My ZKP Experiment

This week I had two (unrelated) meetings with people who work with zk-SNARKs, first time I talked to people who actually work with zero-knowledge proofs (zkp) as part of their jobs! I had mixed feelings after the meetings. On the one hand it was so exciting to talk to people who work with zkp in real life, so interesting to hear about their applications; on the other it is a bit intimidating just how much is there to learn in this field but not everything is useful. New frameworks, languages and zkVM popped up within the last five or six years, created mainly to address two issues: (a) time-consuming computation and (b) user un-friendly complex proof-logic. The underlying maths and cryptography used for zero-knowledge are pretty stable. The problem is, with lanugages abstracted further and further away from the proof logic and with the priorities on speed, the cost shifted to security and privacy protection properties. This article gives a very high level but direct comparison of existing zkp lanuages/zkVM based on their “zk’ness”, which could be useful if you don’t know where to start and if privacy is important in your use case.

My first prototype using zkp to tackle carbon emissions claims was written in Circom. The prototype was built for a use case in which a customer of a cloud provider wants to know the carbon emissions based on their usage. The customer’s business run on servers hosted by their cloud providers and they want to know their Scope 3 emissions. Existing systems and methodology for carbon emissions reporting rely on customers either trusting the data from their providers unconditionally or recruiting third party independent auditors to verify the data. With zkp, customers can automate the verification as frequently as needed. The providers do not need to reveal confidential input that goes into the emissions accounting, for example they might not want to reveal their business volume by giving away their total power consumption at any one of their data centres, nor would they want to reveal data related to their electricity suppliers.

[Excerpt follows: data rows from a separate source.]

-- ==== Sys2Proof/Config.lean ====
section
/-! DEFINITION. What is fixed for the device, and the values the manual leaves open: opaque constants without a body,
applied to what they depend on. -/
namespace Sys2Proof.Config

/-- L, the lifetime of a fleeting tile in ticks (R314, R329). -/
def flife : Nat := 131072
/-- Bytes of a scratchpad (R305). -/
def scrSize : Nat := 0x180000
/-- Bytes of a fleeting store (R305). -/
def fltSize : Nat := 0x400000
/-- Bytes of one HBM4 stack: 48 GiB (R20). -/
def stackBytes : Nat := 48 * 2 ^ 30
/-- Entries of a synchronising bridge (R25). -/
def bridgeDepth : Nat := 16
/-- Entries of a replay queue (R72). -/
def replayDepth : Nat := 64
/-- Entries of a lease-hold store (R375). -/
def holdDepth : Nat := 1024
/-- Messages of a remote message queue (R311). -/
def rmqDepth : Nat := 512
/-- Requests a bank queue takes before a message must wait (the manual gives no depth; log entry 12). -/
def bankDepth : Nat := 64
/-- Words of one VC binding that may be on their way at once (the manual gives no depth; log entry 12). -/
def flyDepth : Nat := 16
/-- Tokens a stream command keeps toward its element or its memory (R71; log entry 12). -/
def streamDepth : Nat := 16
/-- Ticks a VC port waits before it is in persistent back-pressure (R70). -/
def spillAfter : Nat := 1024
/-- Ticks of a rail window, and of the bar of R426. -/
def railWindow : Nat := 1048576
/-- Bytes of a save slot (R388). -/
def slotBytes : Nat := 0x660000

/-- FREE VALUE: a read under a broken GAP promise takes the old value (R82). (DESIGN CHOICE, log entry 13.) -/
opaque stale (nonce reg depth : Nat) : Bool
/-- FREE VALUE: byte `i` of the block at physical address `at_`, the tweak, stored under one key and read under another, or of a
save image (R325, R387, R456). (DESIGN CHOICE, log entry 14.) -/
opaque misread (stored used at_ : Nat) (block : List (BitVec 8)) (i : Nat) : BitVec 8
/-- FREE VALUE: SHA-256 of a byte string, as a little-endian number (R451); the manual names the function only.
(DESIGN CHOICE, log entry 15.) -/
opaque sha256 (bytes : List (BitVec 8)) : BitVec 256
/-- FREE VALUE: whether a signature verifies under a public key (R451); the manual names the algorithm only.
(DESIGN CHOICE, log entry 15.) -/
opaque slhVerify (pub : List (BitVec 8)) (msg sig : List (BitVec 8)) : Bool
/-- FREE VALUE: byte `i` of the identity key's signature over a message (R454, R455).
(DESIGN CHOICE, log entry 15.) -/
opaque slhSign (msg : List (BitVec 8)) (i : Nat) : BitVec 8
/-- FREE VALUE: the SHA-256 of Rolaskat's firmware key held in the boot ROM (R449). (DESIGN CHOICE, log entry 15.) -/
opaque romKeyHash : BitVec 256
/-- FREE VALUE: word `k` of the identity public key (R454). (DESIGN CHOICE, log entry 15.) -/
opaque idPub (k : Nat) : BitVec 64
/-- FREE VALUE: whether the identity could be derived at a power-on (R454). (DESIGN CHOICE, log entry 15.) -/
opaque idValid (nonce : Nat) : Bool
/-- FREE VALUE: whether the host read of the firmware image fails, read by read (R451, R452). (DESIGN CHOICE, log entry 16.) -/
opaque hostReadFails (nonce : Nat) : Bool
/-- FREE VALUE: whether the management glades agree on what they checked (R451, R452). (DESIGN CHOICE, log entry 16.) -/
opaque gladesAgree (nonce : Nat) : Bool
/-- FREE VALUE: a byte of host memory above the 2^52 bytes that a translation can name (R450). (DESIGN CHOICE, log entry 16.) -/
opaque hostByte (addr : Nat) : BitVec 8
/-- FREE VALUE: whether another package discards a message of table traffic, its partition having no extent for it (R405).
(DESIGN CHOICE, log entry 95.) -/
opaque peerDiscards (nonce : Nat) : Bool
/-- FREE VALUE: the byte a conversion into E8M0 writes where the result has no code: a zero, a negative, a NaN, or beyond the
codes (R38; R44 has no row for E8M0). (DESIGN CHOICE, log entry 17.) -/
opaque toE8m0 (neg : Bool) (man : Nat) (exp : Int) (kind : Nat) : BitVec 8
/-- FREE VALUE: byte `i` of an engine's read of a place that does not exist or is not leased, which only the contents of a packed
key or a buffer entry loaded unchecked can name (R164, R321; no rule states it). (DESIGN CHOICE, log entry 76.) -/
opaque stray (nonce i : Nat) : BitVec 8
/-- FREE VALUE: the scale a block gets where elements move between MX blocks that do not match (R182, R189).
(DESIGN CHOICE, log entry 18.) -/
opaque crossScale (nonce : Nat) : BitVec 8
/-- FREE VALUE: an element that a member of another package, not heard here, contributed to a round that timed out (R196).
(DESIGN CHOICE, log entry 19.) -/
opaque lateFold (nonce i : Nat) : BitVec 64
/-- FREE VALUE: a destination element of a timed-out round holds the fold (true) or its prior value (R196).
(DESIGN CHOICE, log entry 19.) -/
opaque timedOut (nonce i : Nat) : Bool

/-- FREE VALUE: the ticks a glade's save took, shown in CTXLAST (R388; no rule states them). (DESIGN CHOICE, log entry 23.) -/
opaque saveTicks (nonce glade : Nat) : BitVec 32
/-- FREE VALUE: the lanes a port or adapter has (R414 shows live lanes; the manual counts them for the host port only).
(DESIGN CHOICE, log entry 20.) -/
opaque fullLanes (port : Nat) : Nat

end Sys2Proof.Config
end

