def updCtl (w : Work) (f : Ctl → Ctl) : Work := { w with ctl := f w.ctl }
def setGlade (c : Ctl) (g : Nat) (v : Glade) : Ctl := { c with glades := Tab.set c.glades g v }
def updGlade (w : Work) (g : Nat) (f : Glade → Glade) : Work :=
  { w with ctl := setGlade w.ctl g (f (gladeOf w.ctl g)) }
def updCtx (w : Work) (g : Nat) (f : GladeCtx → GladeCtx) : Work := updGlade w g (fun G => { G with ctx := f G.ctx })
def updEng (w : Work) (g : Nat) (f : EngCtx → EngCtx) : Work := updCtx w g (fun x => { x with eng := f x.eng })
def updNet (w : Work) (g : Nat) (f : NetCtx → NetCtx) : Work := updCtx w g (fun x => { x with net := f x.net })
def updTask (w : Work) (g t : Nat) (f : Task → Task) : Work :=
  updCtx w g (fun x => { x with tasks := Tab.set x.tasks t (f (Tab.getD x.tasks t Task.none)) })

/-- The glade and slot whose instruction is being executed. -/
def curG (w : Work) : Nat := w.ctl.model.glade
def curT (w : Work) : Nat := w.ctl.model.slot
def me (w : Work) : Task := taskOf w.ctl (curG w) (curT w)
def updMe (w : Work) (f : Task → Task) : Work := updTask w (curG w) (curT w) f
def updMyRegs (w : Work) (f : Regs → Regs) : Work := updMe w (fun t => { t with regs := f t.regs })
def updMySys (w : Work) (f : Sys → Sys) : Work := updMe w (fun t => { t with sys := f t.sys })
def updMyFl (w : Work) (f : Flight → Flight) : Work := updMe w (fun t => { t with fl := f t.fl })

def updModel (w : Work) (f : Model → Model) : Work := updCtl w (fun c => { c with model := f c.model })
/-- A fresh id. -/
def newId (w : Work) : Nat × Work := (w.ctl.model.nextId, updModel w (fun m => { m with nextId := m.nextId + 1 }))
/-- The counter of free values, advanced. -/
def newNonce (w : Work) : Nat × Work := (w.ctl.model.nonce, updModel w (fun m => { m with nonce := m.nonce + 1 }))

def partOf (c : Ctl) (p : Nat) : Part := Tab.getD c.parts p Part.reset
def updPart (w : Work) (p : Nat) (f : Part → Part) : Work :=
  updCtl w (fun c => { c with parts := Tab.set c.parts p (f (partOf c p)) })
def launchOf (c : Ctl) (p n : Nat) : Option Launch := Tab.find (partOf c p).launches n
def updLaunch (w : Work) (p n : Nat) (f : Launch → Launch) : Work :=
  match launchOf w.ctl p n with
  | none => w
  | some l => updPart w p (fun P => { P with launches := Tab.set P.launches n (f l) })

/-- The die of a compute or management glade (R17, R18). -/
def dieOf (g : Nat) : Nat := if g < 256 then g / 64 else g - 256
/-- The grove of a compute glade, 0 to 31 (R18, R399). -/
def groveOf (g : Nat) : Nat := g / 8
def isMgmt (g : Nat) : Bool := decide (256 ≤ g)
/-- The management glade of a die. -/
def mgmtOf (d : Nat) : Nat := 256 + d

/-! ## The commands and planes of a glade -/

def qGet (q : Queues) : Queue → List Cmd
  | .mq => q.mq
  | .cq0 => q.cq0
  | .cq1 => q.cq1
  | .cq2 => q.cq2
  | .cq3 => q.cq3
  | .xq => q.xq
  | .sr => q.sr
  | .sw => q.sw
  | .ms => q.ms
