-- ==== Sys2Proof/Machine/Route.lean ====
section
/-! DEFINITION. Requests of tasks and engines in the ordering machine (R283 to R294): their way, their hops and queues, and
what their home does when it performs them. -/
namespace Sys2Proof.Machine

/-! ## The way (R13, R22) -/

/-- The Canopy port a die's traffic to package `p` takes: a live port of the die, port `4 d + p mod 4` first, else any live
port (R408). (DESIGN CHOICE, log entry 74.) -/
def canopyFor (c : Ctl) (d p : Nat) : Nat :=
  (([4 * d + p % 4, 4 * d, 4 * d + 1, 4 * d + 2, 4 * d + 3] ++ List.range 16).find? (c.links.up.contains ·)).getD (4 * d + p % 4)

/-- The Ethernet port a message for another stand leaves through: E(STAND mod 2), or the other where that one is not live; none
where neither is (R410). -/
def ethPort (c : Ctl) (stand : Nat) : Option Nat := [16 + stand % 2, 17 - stand % 2].find? (c.links.up.contains ·)

/-- The die of an Ethernet port: E0 on D0, E1 on D3 (R23). -/
def ethDie (port : Nat) : Nat := if port = 16 then 0 else 3

/-- The die where a home stands, seen from die `d`. -/
def dieOfHome (c : Ctl) (d : Nat) : Home → Nat
  | .glade t => dieOf t
  | .stack k => k / 3
  | .host => 0
  | .package p => canopyFor c d p / 4
  | .stand s => ethDie ((ethPort c s).getD (16 + s % 2))

/-- The LINKSEL number of the adapter between two adjacent dies (R414). -/
def villumPort (d e : Nat) : Nat := if d + e = 1 then 19 else if d + e = 2 then 20 else if d + e = 4 then 21 else 22

def villumUp (c : Ctl) (d e : Nat) : Bool := c.links.up.contains (villumPort d e)

/-- The die after `d` toward `e`: a diagonal goes by the column first (R13); past a failed adapter, the other way round
(R408). -/
def dieAfter (c : Ctl) (d e : Nat) : Nat :=
  let two := fun (x : Nat) => villumUp c d x && villumUp c x e
  if d ^^^ e = 3 then (if two (d ^^^ 1) || !two (d ^^^ 2) then d ^^^ 1 else d ^^^ 2)
  else if villumUp c d e then e
  else e ^^^ 3

/-- The hop after `h` toward a home; none where the home is reached. The router of a management glade, which is in no grove,
joins the die switch. (DESIGN CHOICE, log entry 74.) -/
def nextHop (c : Ctl) (home : Home) : Hop → Option Hop
  | .gladeRouter g => some (if isMgmt g then .dieSwitch (dieOf g) else .groveSwitch (groveOf g))
  | .groveSwitch gr =>
    match home with
    | .glade t => some (if !isMgmt t && decide (groveOf t = gr) then .gladeIn t else .dieSwitch (gr / 8))
    | _ => some (.dieSwitch (gr / 8))
  | .dieSwitch d =>
    let e := dieOfHome c d home
    if d = e then
      match home with
      | .glade t => some (if isMgmt t then .gladeIn t else .groveSwitch (groveOf t))
      | .package p => some (.canopy (canopyFor c d p))
      | .stand s => some (.eth ((ethPort c s).getD (16 + s % 2)))
      | _ => none
    else some (.villum d (dieAfter c d e))
  | .villum _ e => some (.dieSwitch e)
  | .canopy _ | .eth _ | .gladeIn _ => none

/-- Every hop from `h` on. -/
def hopsFrom (c : Ctl) (home : Home) : Nat → Hop → List Hop
  | 0, h => [h]
  | n + 1, h =>
    match nextHop c home h with
    | none => [h]
    | some k => h :: hopsFrom c home n k

/-- The hops a message of glade `g` crosses (R22). -/
def hopPath (c : Ctl) (g : Nat) (home : Home) : List Hop :=
  if home = .glade g then [] else hopsFrom c home 14 (.gladeRouter g)

/-- The scope level whose ordering point a hop is for glade `g`, plus one (R287). -/
def lvlOf (g : Nat) : Hop → Nat
  | .gladeRouter h => if h = g then 1 else 0
  | .groveSwitch gr => if !isMgmt g && decide (groveOf g = gr) then 2 else 0
  | .dieSwitch d => if dieOf g = d then 3 else 0
  | _ => 0

def homeOf (c : Ctl) (r : Req) : Home :=
  match whereIs r.addr with
  | .dev => if r.addr / 2 ^ 44 = pkgNo c then .stack r.stack else .package (r.addr / 2 ^ 44)
  | .host => .host
  | .scr g _ | .flt g _ | .acc g => .glade g

/-- The number of the bridge before a home, seen from glade `g` (R24): 0 to 11 the stacks, 12 the host, 16 and up the Canopy
ports. -/
def bridgeNo (c : Ctl) (g : Nat) : Home → Nat
  | .stack k => k
  | .host => 12
  | .package p => 16 + canopyFor c (dieOf g) p
  | .glade _ => 13
  | .stand s => 32 + s % 2

/-- The bridge at the last hop of a way. -/
def bridgeAtHop : Hop → Home → Nat
  | .canopy n, _ => 16 + n
  | _, .stack k => k
  | _, _ => 12

/-- A device request whose route is chosen now (R433). -/
def reroute (c : Ctl) (r : Req) : Req :=
  if r.addr < hostBase then { r with stack := stackOf c (r.addr % 2 ^ 44) } else { r with stack := 0 }

def accLen : Access → Nat
  | .read n => n
  | .fwd b => b.length
  | .write b => b.length
  | .amo _ n _ _ => n
  | .arm n _ _ => n
  | .bar _ _ => 4
  | .birth _ => 0
  | .ewrite b _ _ _ => b.length

/-! ## Queues -/

def hopReqs (n : Net) (h : Hop) (d : Home) : List Req :=
  match n.hops.find? (fun q => q.hop == h && q.home == d) with
  | some q => q.reqs
  | none => []

def hopSet (n : Net) (h : Hop) (d : Home) (l : List Req) : Net :=
  let rest := n.hops.filter (fun q => !(q.hop == h && q.home == d))
  { n with hops := if l = [] then rest else rest ++ [{ hop := h, home := d, reqs := l }] }

def updNetC (w : Work) (f : Net → Net) : Work := updCtl w (fun c => { c with net := f c.net })
def bridgeOf (c : Ctl) (b : Nat) : Bridge := Tab.getD c.net.bridges b Bridge.empty
def updBridge (w : Work) (b : Nat) (f : Bridge → Bridge) : Work :=
  updNetC w (fun n => { n with bridges := Tab.set n.bridges b (f (Tab.getD n.bridges b Bridge.empty)) })

/-- The bank queues a request joins, those of every byte of it: 0–383 scratchpad banks, 384 on fleeting banks; a dword joins both
of its pair (R306, R308, R314). -/
def bankKeys (r : Req) : List Nat :=
  let last := fun (off : Nat) => off + Nat.max 1 (accLen r.acc) - 1
  match whereIs r.addr with
  | .scr _ off => (List.range (last off / 4 - off / 4 + 1)).map (fun i => bankOf (off + 4 * i))
  | .flt _ off => (List.range (last off / 4096 - off / 4096 + 1)).map (fun i => 384 + (off / 4096 + i) % 16)
  | _ => []

def bankQ (c : Ctl) (g b : Nat) : List Req := Tab.getD (gladeOf c g).banks b []
def setBankQ (w : Work) (g b : Nat) (l : List Req) : Work :=
  updGlade w g (fun G => { G with banks := if l = [] then Tab.del G.banks b else Tab.set G.banks b l })

def banksEmpty (c : Ctl) (g : Nat) (r : Req) : Bool :=
  (gladeOf c g).banks = [] || (bankKeys r).all (fun b => bankQ c g b = [])
def banksRoom (c : Ctl) (g : Nat) (r : Req) : Bool :=
  (gladeOf c g).banks = [] || (bankKeys r).all (fun b => decide ((bankQ c g b).length < Config.bankDepth))
def bankPush (w : Work) (g : Nat) (r : Req) : Work :=
  (bankKeys r).foldl (fun w b => setBankQ w g b (bankQ w.ctl g b ++ [r])) w

/-- `n` bytes of a request from its byte `i` on. -/
def partReq (r : Req) (i n : Nat) : Req :=
  let cov := match r.acc with
    | .write b => decide (r.addr < scrBase) && (decide (r.whole = 2) || (decide (r.addr % 64 = 0) && decide (b.length % 64 = 0)))
    | _ => false
  { r with
    addr := r.addr + i, va := r.va + i, lane := r.lane + 8 * i, whole := if cov then 2 else 1
    acc := match r.acc with
      | .read _ => .read n
      | .write b => .write ((b.drop i).take n)
      | .fwd b => .fwd ((b.drop i).take n)
      | a => a }

/-- The steps one message makes at its home: a word each, or the element whole (R292, R310). -/
def splitMsg (r : Req) : List Req :=
  if accLen r.acc ≤ 8 ∧ r.whole = 0 then [r]
  else (List.range (accLen r.acc / 4)).map (fun i => partReq r (4 * i) 4)

/-- The first step of a request at a controller, and what is left of it (R292). -/
def cutReq (r : Req) : Req × Option Req :=
  if accLen r.acc ≤ 4 ∨ (accLen r.acc ≤ 8 ∧ r.whole = 0) then (r, none)
  else (partReq r 0 4, some (partReq r 4 (accLen r.acc - 4)))

/-! ## Accesses in flight -/

def updOut (w : Work) (g t id : Nat) (f : Out → Out) : Work :=
  updTask w g t (fun T => { T with fl := { T.fl with outs := T.fl.outs.map (fun o => if o.id = id then f o else o) } })
def findOut (T : Task) (id : Nat) : Option Out := T.fl.outs.find? (fun o => o.id == id)

/-- Whether access `id` of a task is performed at scope `s` (R288). -/
def performedAt (T : Task) (s id : Nat) : Bool :=
  match findOut T id with
  | none => true
  | some o => decide (s + 1 ≤ o.lvl)

/-- A store of a task has entered a hop that is an ordering point of its glade (R288). -/
def raiseLvl (w : Work) (r : Req) (h : Hop) : Work :=
  let n := lvlOf r.g h
  if n = 0 ∨ 16 ≤ r.t then w
  else updOut w r.g r.t r.id (fun o => if o.store && decide (o.lvl < n) then { o with lvl := n } else o)

/-- An access of a task falls into `n` more pieces. -/
def morePieces (w : Work) (r : Req) (n : Nat) : Work :=
  if n = 0 ∨ 16 ≤ r.t then w else updOut w r.g r.t r.id (fun o => { o with left := o.left + n })

/-- MEMUNC of an access of a task; the instruction counts as trapped if it is the one being issued. -/
def raiseMemunc (w : Work) (g t id : Nat) (pc : Word) (b : Bad) : Work :=
  memunc (updModel w (fun x => { x with issuing := 2 })) g t id pc b

/-- A fleeting load that met an expired tile sets FE, whole with its other effects, and counts once (R84, R125, R395). -/
def settleFe (w : Work) (g t : Nat) (o : Out) : Work :=
  if o.expd then bump (setFe w g t true) g t 6 1 else w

There is one tricky bit in this prototype - how can we ensure that the customer share of the power consumption is accurate? We could apply the “Completeness Principle” of the GreenHouse Gas Protocol, where all sources of emissions have to be accounted for. So we can assume that the divided power consumption must add up to 100% of the total power consumption. Therefore we could make it a requirements that providers also need to provide a transparency log with encrypted customer data, then we can use homomorphic cryptography to prove that all customer shares in percent add up to a 100. Moreover, if the data on the log is arranged in a Merkle Tree customers can also verify that they are indeed part of this customer base. This is not bulletproof unfortunately, providers can still cheat by adding fake customers to the log. I will provide more information in future blogs about this problem.

Now back to the prove that all customer shares add up to 100, I can use Paillier cyptosystem[1] for this. Given that each customer share is encrypted using Paillier, we can then do homomorphic addtion to prove that they add up to 100 without knowing each individual share, hence protecting the private data. This can be done outside of zkSNARK, but we still need to check that the encrypted share used in the carbon emission calculation is the right one!

To achieve that I added a circuit that can do Paillier encryption on the (private) customer share. In this circuit the encrypted customer share used in the transparency log is checked against the customer share encrypted in the circuit. As it turns out, this encryption is pretty computationally expensive! Paillier’s modulus for the key is made of the square of the product of two prime numbers, and to achieve high security property (at least 128bit security strength) we need the modulus size to be 3072bits. It is a big number and therefore needs to be divided into field elements for the arithmetic operations. The bigger the modulus, the higher the number of constraints generated by the circuit. My laptop cannot complete a run with modulus size bigger than 200bits.

I did some benchmarking and plotted the results to find out the relationship between the various field elements sizes and the number of constraints generated. The results show that with the same key size, the more number of bits packed into each field element the fewer constraints are generated:

Number of constraints generated by various key sizes, broken down in to field elements of various bit sizes

So how do we improve on this? What is the max number of bits can be packed in a single field element? Tune in next blog post!

[1] Paillier, P., 1999, April. Public-key cryptosystems based on composite degree residuosity classes. In International conference on the theory and applications of cryptographic techniques (pp. 223-238). Berlin, Heidelberg: Springer Berlin Heidelberg.